Some context: I'm to write a program that sorts the lines of a file in C for Linux. Since I have to read all lines of the file (fgets() for example) I'm thinking about inserting them in a tree like structure in a sorted manner using the so called tree sort algorithm.

Looking for a self-balancing tree structure I came across two that may be interesting, the red-black tree and a splay tree. According to Wikipedia the red-black tree has an O(log n) worst case and the splay tree has amortized O(log n).

The actual question: I know how to roughly compare some complexity levels in O notation but what's that amortized time? Given two algorithms one that runs in O(log n) and the other in amortized O(log n) which one would be preferrable?

$O(\log n)$ in the worst case implies $O(\lg n)$ amortized.

Basically, given two data structures supporting the same operator, one in $O(\lg n)$ time in the worst case and the other one in $O(\lg n)$ amortized time, the first one is considered to be superior asymptotically: being $O(\lg n)$ time in the worst case means that each call of the operator will be supported in this time, while having an amortized complexity of $O(\lg n)$ means that some (very few) operator calls can take $O(n)$ time. Usually, the concept of amortized analysis is used for data-structures which amortized complexity is better than their worst case complexity.

As an illustration, consider a data-structure for integers, storing each such integer $x$ as a string of bits (e.g. $x=8$ represented by $(1,0,0,0)$), and the operator $x.inc()$ which increments $x$ by $1$.

  • In the worst case (e.g. on $x=7$ represented by $(1,1,1)$), the operator $x.inc()$ corresponds to $\log(x)+1$ binary write (e.g. to write $(1,0,0,0)$ corresponding to $8$).
  • In the best case (e.g. on $x=8$), the operator $x.inc()$ corresponds to exactly one binary write (e.g. to change the last bit of $(1,0,0,0)$ to $1$, giving $(1,0,0,1)$).

In a sequence of increments of the same integer object (e.g. enumerating all integers from $0$), the "best case" described above happens half of the time, and the worst case one every $n$ increment (i.e. after $1,2,4,8,16,...$ increments). A case requiring $i$ bits write happens $1/2^i$ of the time. Summing all those costs gives an amortized cost of $\sum_i i/2^i \in O(1)$. Hence the operator $inc()$ has a worst case complexity of $O(\lg n)$ but an amortized complexity of $O(1)$.

The notion of amortized analysis is well explained on wikipedia. You might want to see the page on the Potential method for more details.

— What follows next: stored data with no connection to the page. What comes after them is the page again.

-- ==== Sys2Proof/Laws/Decode.lean ====
section
/-! SUPPORT. The fields of the decode key and of the transaction word. -/

namespace Sys2Proof

/-- A bit of the key, field by field (R91). -/
theorem getLsbD_busKey (rs rw : Bool) (al : Index) (d : Byte) (i : Nat) :
    (busKey rs rw al d).getLsbD i =
      if i < 8 then d.getLsbD i
      else if i - 8 < 6 then al.getLsbD (i - 8)
      else if i - 8 - 6 < 1 then (BitVec.ofBool rw).getLsbD (i - 8 - 6)
      else (BitVec.ofBool rs).getLsbD (i - 8 - 6 - 1) := by
  show (BitVec.ofBool rs ++ BitVec.ofBool rw ++ al ++ d : BitVec (1 + 1 + 6 + 8)).getLsbD i = _
  simp only [BitVec.getLsbD_append]

@[simp] theorem keyRs_busKey (rs rw : Bool) (al : Index) (d : Byte) : keyRs (busKey rs rw al d) = rs := by
  rw [keyRs, getLsbD_busKey]
  cases rs <;> rfl

@[simp] theorem keyRw_busKey (rs rw : Bool) (al : Index) (d : Byte) : keyRw (busKey rs rw al d) = rw := by
  rw [keyRw, getLsbD_busKey]
  cases rw <;> rfl

@[simp] theorem keyAl_busKey (rs rw : Bool) (al : Index) (d : Byte) : keyAl (busKey rs rw al d) = al := by
  apply BitVec.eq_of_getLsbD_eq
  intro i hi
  rw [keyAl, BitVec.getLsbD_extractLsb', getLsbD_busKey, if_neg (by omega), if_pos (by omega)]
  simp [hi]

@[simp] theorem keyD_busKey (rs rw : Bool) (al : Index) (d : Byte) : keyD (busKey rs rw al d) = d := by
  apply BitVec.eq_of_getLsbD_eq
  intro i hi
  rw [keyD, BitVec.getLsbD_extractLsb', getLsbD_busKey, if_pos (by omega)]
  simp [hi]

/-- A BUS key always decodes (R9). -/
theorem decode_bus (k : BitVec 16) : decode (.bus k) = .ok (decodeBus k) := rfl

/-- A data-port write decodes by its index alone (R107). -/
theorem decodeBus_write (al : Index) (d : Byte) : decodeBus (busKey true false al d) = decodeWrite al d := by
  simp [decodeBus]

/-- A data-port read decodes by its index alone (R107). -/
theorem decodeBus_read (al : Index) (d : Byte) : decodeBus (busKey true true al d) = decodeRead al := by
  simp [decodeBus]

/-- Masking a key with `0xFF00` clears its data bits. -/
theorem busKey_and_high (rs rw : Bool) (al : Index) (d : Byte) :
    busKey rs rw al d &&& 0xFF00 = busKey rs rw al 0 := by
  apply BitVec.eq_of_getLsbD_eq
  intro i hi
  rw [BitVec.getLsbD_and, getLsbD_busKey, getLsbD_busKey]
  have h : ∀ j < 16, (0xFF00 : BitVec 16).getLsbD j = decide (8 ≤ j) := by decide
  rw [h i hi]
  by_cases h8 : i < 8
  · simp [h8]
  · simp [h8, Nat.le_of_not_lt h8]

/-- Masking a key with `0xC000` leaves the port and the direction. -/
theorem busKey_and_port (rs rw : Bool) (al : Index) (d : Byte) :
    busKey rs rw al d &&& 0xC000 = busKey rs rw 0 0 := by
  apply BitVec.eq_of_getLsbD_eq
  intro i hi
  rw [BitVec.getLsbD_and, getLsbD_busKey, getLsbD_busKey]
  have h : ∀ j < 16, (0xC000 : BitVec 16).getLsbD j = decide (14 ≤ j) := by decide
  rw [h i hi]
  by_cases h8 : i < 8
  · simp [h8, show ¬ 14 ≤ i by omega]
  · by_cases h14 : i < 14
    · simp [h8, show i - 8 < 6 by omega, show ¬ 14 ≤ i by omega]
    · simp [h8, show ¬ i - 8 < 6 by omega, show 14 ≤ i by omega]

end Sys2Proof
end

A data structures with amortized guarantees can be very useful even if there exists a data structure with matching worst-case guarantees. Often data structures with amortized guarantees as simpler, and the asymptotic notation hides smaller constants. I think the key difference is:

  • Are you using the data structure to support an interactive system, where the user interacts repeatedly with the system and response time needs to be fast? Then you really need a worst case guarantee.

  • Is the data structure a way to speed up the overall running time of an algorithm? Then an amortized guarantee is usually enough.

A classical example of the second kind is Fibonacci heaps in conjunction with Dijkstra's algorithm. A simpler example is the one Jeremy gave: if you want to implement a brute-force algorithm that tries all binary strings of length $n$ as possible solutions to some problem, the binary counter is one of the simplest ways to enumerate over all binary strings. If your algorithm does $O(1)$ work per string, then the total running time will be $O(2^n)$, which is as good as it can be since you are enumerating over $2^n$ strings. You can de-amortize the data structure (it's a very cute exercise) but why bother - you'll just lose constant factors and in fact increase the total running time!


There is another factor that distinguishes worst-case and amortized complexity. In some cases, you need to "backtrack" with a data structure. That is, you need to restore the data-structure to its state at some prior time. There are a variety of reasons for this, one possibility is that you detect some contradiction or new information at a given time and want to go back and fix it by changing some earlier choices you made.

If a data structure takes worst-case time $T$ per step, then you can backtrack it at the cost of $T$ per step. However, if it takes amortized time $T$, then there is no guarantee on the cost of backtracking. For example, the steps you are backtracking may have turned out to be the costly steps.